The Petitioner on the other hand maintained that she is keen on having her Petition heard and determined by this Court and that the delay has been occasioned by the Respondents who have filed various Applications and even obtained orders from the Court of Appeal staying the sentencing of the 3rd Respondent thus stalling the matter.
She further submitted that she is ready and willing to file her submissions within 7 days in compliance with Court’s direction.
From the record it is evident that the orders issued on 3rd September, 2019 were extended on 18th September, 2019 and those issued on 17th December, 2019 were to be in force until the hearing of the Application which is yet to be determined.

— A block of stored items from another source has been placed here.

-- ==== Sys2Proof/Machine/Power.lean ====
section
/-! DEFINITION. The power controller (13_power_and_thermal.md): setup, ramps, caps, temperature, sprint, droop, trips,
throttle counters. -/

namespace Sys2Proof.Machine

/-! ## Setup registers (R730, R748) -/

/-- Record a reason code of the power domain. -/
def Device.powerReason (d : Device) (c : Code) : Device := { d with power := { d.power with reason := c } }

/-- A record of the power controller that names no rail (R729). -/
def powerRecord (reason : Code) (outcome : Nat) : ErrRec := { reason := reason, mech := 0x0C, outcome := outcome, unit := 0xFFFF }

/-- Write a record of the power controller. -/
def Device.powerRaise (d : Device) (r : ErrRec) : Device := (d.powerReason r.reason).raise r

/-- The fields of PWR_CTL are in range (R748). -/
def powerCtlOk (v : BitVec 64) : Bool :=
  fieldOf v 19 16 ≤ 5 && fieldOf v 23 20 ≤ 5 && 1 ≤ fieldOf v 28 24 && fieldOf v 28 24 ≤ 16

/-- The fields of PWR_CAP are in range (R730). -/
def powerCapOk (v : BitVec 64) : Bool :=
  600 ≤ fieldOf v 12 0 && fieldOf v 12 0 ≤ 4300 && 1 ≤ fieldOf v 23 16 && fieldOf v 23 16 ≤ 100

/-- A write of PWR_CTL, PWR_CAP or PWR_RAMP (offsets 0, 8, 16); one that is out of range is ignored. -/
def Device.powerWrite (d : Device) (offset : Nat) (v mask : BitVec 64) : Device :=
  let w := d.power
  if offset = 0 then
    let new := mergeBits w.ctl v (mask &&& 0x1FFF0007)
    if powerCtlOk new then { d with power := { w with ctl := new } } else d.powerReason 0x0702
  else if offset = 8 then
    let new := mergeBits w.cap v (mask &&& 0xFF1FFF)
    if powerCapOk new then { d with power := { w with cap := new } } else d.powerReason 0x0701
  else if offset = 16 then { d with power := { w with ramp := mergeBits w.ramp v (mask &&& 0x803FFFFFFFFFFFFF) } }
  else d

/-- CAP_W in effect. -/
def Power.capW (w : Power) : Nat := fieldOf w.actCap 12 0
/-- SPRINT_EN in effect. -/
def Power.sprintEn (w : Power) : Bool := bitOf w.actCtl 1
/-- FIXED in effect. -/
def Power.fixed (w : Power) : Bool := bitOf w.actCtl 0

/-! ## Levels and targets (R708, R710, R713 to R716) -/

/-- The frequency of a level in steps of 40 MHz (R708). -/
def levelFreq (level : Nat) : Nat := if level = 6 then 24 else 10 + 2 * level

/-- The level that a frequency reads as: an intermediate step reads as the level below. -/
def freqLevel (f : Nat) : Nat := if 24 ≤ f then 6 else min 5 ((f - 10) / 2)

/-- The power controller changes at stitch edges (R718). -/
def Device.edgesRamp (d : Device) : Bool := match d.needle.state with
  | .disabled | .listen | .acquiring => false
  | _ => true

Therefore, both orders are rightfully in force.
The purpose of Courts issuing interim Orders is to protect the substratum of the matter pending hearing and determination of the Application and eventually the main suit.
In the instant case the Orders were extended till hearing of the Application, which is yet to be heard.
I further find the grounds advanced in support of the Application to be at variance with the orders sought. Whereas the Applicant seeks orders to dismiss the Petition for failure by the petitioner to file submissions, within the timeframe allocated by the court, the grounds advanced seem to be in respect of the subsistence of the interim orders on record. For the same reason I find the application to be frivolous and vexatious.
The upshot is that I find no merit in the Application dated 29th May, 2020 and dismiss the same with costs to the Petitioner. The Court further directs that the parties fix the main Petition for hearing and that all pending Applications be heard together with the Petition in view of the nature of the subject matter which requires expeditious disposal.
DATED, SIGNED AND DELIVERED AT NAIROBI ON THIS 19TH DAY OF FEBRUARY 2021
MAUREEN ONYANGO
JUDGE
ORDER
In view of the declaration of measures restricting court operations due to the COVID-19 pandemic and in light of the directions issued by His Lordship, the Chief Justice on 15th March 2020 and subsequent directions of 21st April 2020, that judgments and rulings shall be delivered through video conferencing or via email. They have waived compliance with Order 21 Rule 1 of the Civil Procedure Rules which requires that all judgments and rulings be pronounced in open court. In permitting this course, this+ court has been guided by Article 159(2)(d) of the Constitution which requires the court to eschew undue technicalities in delivering justice, the right of access to justice guaranteed to every person under Article 48 of the Constitution and the provisions of Section 1B of the Civil Procedure Act (Chapter 21 of the Laws of Kenya) which impose on this court the duty of the court, inter alia, to use suitable technology to enhance the overriding objective which is to facilitate just, expeditious, proportionate and affordable resolution of civil disputes.